Please show me how to work!
Ethane, C2H6(g) can be made by reaction of hydrogen gas with acetylene, C2H2(g). the standard enthalpies of formation of ethane and acetylene are -84.68 and +226.73 kJ mol-1, respectively. what is the reaction enthalpy for the production of one mole of ethane? Write the balanced chemical equation for the reaction first.
C2H2 + 2H2 ==> CH3CH3
dHrxn = (n*dHf products) - (n*dH reactants).
dHrxn = (n*dHf products) - (n*ch reactants)
The balanced chemical equation for the reaction can be written as:
2C2H2(g) + 5H2(g) -> C2H6(g)
To calculate the reaction enthalpy, you can use the standard enthalpies of formation. The enthalpy change for the reaction is equal to the sum of the standard enthalpies of formation of the products minus the sum of the standard enthalpies of formation of the reactants.
The given standard enthalpies of formation are:
ΔHf° (ethane) = -84.68 kJ mol-1
ΔHf° (acetylene) = +226.73 kJ mol-1
Using the equation, the enthalpy change for the reaction is:
ΔHrxn = (2 x ΔHf° (ethane)) - (2 x ΔHf° (acetylene)) + (5 x 0)
ΔHrxn = (2 x -84.68 kJ mol-1) - (2 x 226.73 kJ mol-1) + (5 x 0)
ΔHrxn = -169.36 kJ mol-1 - (-453.46 kJ mol-1)
ΔHrxn = -169.36 kJ mol-1 + 453.46 kJ mol-1
ΔHrxn = 284.1 kJ mol-1
Therefore, the reaction enthalpy for the production of one mole of ethane is 284.1 kJ mol-1.
To determine the reaction enthalpy for the production of one mole of ethane, we first need to write the balanced chemical equation for the reaction.
The balanced chemical equation for the reaction can be written as follows:
2 C2H2(g) + 5 H2(g) -> 2 C2H6(g)
Now, let's calculate the reaction enthalpy using the enthalpies of formation.
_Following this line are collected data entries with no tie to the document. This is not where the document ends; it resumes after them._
/-- The member and wordline that hold a codeword slot of a Pen: slots of a QLC Pen count 4 KiB codewords unit by unit, those of a
one-bit Pen wordline by wordline across the data dies. -/
def slotLoc (p : Pen) (slot : Nat) (g : Geom) : Nat × Nat :=
  if p.kind.oneBit then
    let j := slot / max 1 (cwPerWl g)
    let d := max 1 (p.mem.length - 1)
    -- the last data die holds only what 192 MiB leaves to it (R145)
    if j < d * padLastWls g then (j % d, j / d)
    else ((j - d * padLastWls g) % max 1 (d - 1), padLastWls g + (j - d * padLastWls g) / max 1 (d - 1))
  else unitLoc p (slot / max 1 (cwPerUnit g))

/-! ## Array operations (R172) -/

/-- Page of its wordline on which a codeword of a unit lies: a unit's pages follow one another, each across the planes (DESIGN CHOICE, log
83). -/
def pageIn (onebit : Bool) (c : Nat) (g : Geom) : Nat := if onebit then 0 else c / max 1 (cwPerWl g)
/-- Queue the read of a page of a wordline. -/
def queueRead (d b cls wl page : Nat) (onebit : Bool) (w : Work) (s : State) : State :=
  let t := queueOp (dieCh d) (dieLun d) cls .read b wl onebit w s
  { t with fl := { t.fl with ops := updWhere (fun o => o.id == s.fl.nextOp) (fun o => { o with page := page }) t.fl.ops } }

/-- Queue a program of a Pen member, or of a bound-later member once bound (R179). -/
def queueProg (d b cls wl : Nat) (onebit : Bool) (w : Work) (s : State) : State :=
  queueOp (dieCh d) (dieLun d) cls .program b wl onebit w s

/-- Operations of a die. -/
def dieOps (d : Nat) (s : State) : List AOp := s.fl.ops.filter (fun o => o.ch == dieCh d && o.lun == dieLun d)
/-- The operation running on a die, suspended or not. -/
def runningOp (d : Nat) (s : State) : Option AOp := (dieOps d s).find? (fun o => o.st != .queued)
/-- The die is busy in an operation that is not suspended. -/
def dieBusy (d : Nat) (s : State) : Bool := (dieOps d s).any (fun o => o.st != .queued && o.st != .suspended)
/-- Remove an operation. -/
def dropOp (id : Nat) (s : State) : State := { s with fl := { s.fl with ops := s.fl.ops.filter (fun o => o.id != id) } }
/-- Change an operation. -/
def updOp (id : Nat) (g : AOp → AOp) (s : State) : State :=
  { s with fl := { s.fl with ops := updWhere (fun o => o.id == id) g s.fl.ops } }

/-- Suspended operations resume once the class-2 queue of their die is empty (R188). -/
def resumeIdle (s : State) : State :=
  let ds := ((s.fl.ops.filter (fun o => o.st == .suspended)).map (fun o => dieKey o.ch o.lun)).filter (fun d => !(dieOps d s).any (fun o => o.cls == 2))
  if ds.isEmpty then s
  else
    let l := updWhere (fun o => o.st == .suspended && ds.contains (dieKey o.ch o.lun)) (fun o => { o with st := .running, since := s.tm.elapsed }) s.fl.ops
    { s with fl := { s.fl with ops := l } }
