/-- Queue the program of a zone's unit k from staging or the Paddock, at its place in the reservation (R143, R147, R148); the
stripe's parity follows its last data unit (R209). -/
def queueUnit (z k : Nat) (isFold : Bool) (s : State) : State :=
  match zoneAt? z s with
  | none => s
  | some zn =>
    match unitAt zn.runs k with
    | none => s
    | some (pid, n) =>
      match penOf? pid s with
      | none => s
      | some p =>
        let loc := unitLoc p n
        let mem := nth p.mem loc.1 (0, 8191, false)
        let cls := if isFold then 6 else 3
        let s1 := queueProg mem.1 mem.2.1 cls loc.2 false (.unit z k pid isFold) (catchUp mem.1 mem.2.1 loc.2 cls false s)
        stripeParity pid p n cls s1

/-- Positions (2 KiB units) of one program unit. -/
def unitPos (g : Geom) : Nat := unitBytes g / 2048

/-- Where a piece of a write waits: still in staging alone, and not in a program that has started. -/
def inStaging (id pos : Nat) (s : State) : Bool :=
  !(s.fl.ops.any (fun o => match o.work with | .land ps _ _ => o.st != .queued && ps.contains (id, pos) | _ => false))
/-- The staged pieces that fill unit k of a zone, of one write or several, all decided and in staging; none while a position is missing
(R147). -/
def stagedUnit (z k : Nat) (s : State) : Option (List (Nat × Nat)) :=
  let U := unitPos s.fl.geom
  let es := s.zn.wrs.flatMap (fun w =>
    if w.owner == z && w.ready && !w.discarded && (match w.dec with | .undecided => false | .failed => false | _ => true) then
      (w.staged.filter (fun p => w.left.contains p.1 && decide (p.1 / max 1 U = k))).map (fun p => (w.id, p.1, p.2.units)) else [])
  if U ≠ 0 ∧ sumN (es.map (·.2.2)) = U ∧ es.all (fun e => inStaging e.1 e.2.1 s) then some (es.map (fun e => (e.1, e.2.1))) else none
/-- Take pieces out of queued landings and of what waits for landing space: a whole unit takes them to QLC. -/
def withdraw (ps : List (Nat × Nat)) (s : State) : State :=
  { s with
    pl := { s.pl with waiting := s.pl.waiting.filter (fun q => !ps.contains q) },
    fl := { s.fl with ops := s.fl.ops.map (fun o => match o.work with
      | .land qs p n => if o.st == .queued then { o with work := .land (qs.map (fun q => if ps.contains q then (0, 0) else q)) p n } else o
      | _ => o) } }
/-- Data of the zone waits in the Paddock: programmed there, or in a landing program that has started (R147). -/
def landingNow (z : Nat) (s : State) : Bool :=
  inPaddock z s || s.fl.ops.any (fun o => o.st != .queued && (match o.work with
    | .land ps _ _ => ps.any (fun q => match wrAt q.1 s with | some w => w.owner == z | none => false)
    | _ => false))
The reaction enthalpy is the difference in the sum of the enthalpies of formation of the products and reactants:
ΔH = ∑(ΔHf products) - ∑(ΔHf reactants)
Given the standard enthalpies of formation of ethane (-84.68 kJ mol-1) and acetylene (+226.73 kJ mol-1), we can substitute these values into the equation.
ΔH = (2 × ΔHf C2H6) - (2 × ΔHf C2H2 + 5 × ΔHf H2)
ΔH = (2 × -84.68 kJ mol-1) - (2 × +226.73 kJ mol-1 + 5 × 0 kJ mol-1)
ΔH = -169.36 kJ mol-1 - 453.46 kJ mol-1
ΔH = -622.82 kJ mol-1
Therefore, the reaction enthalpy for the production of one mole of ethane is -622.82 kJ mol-1.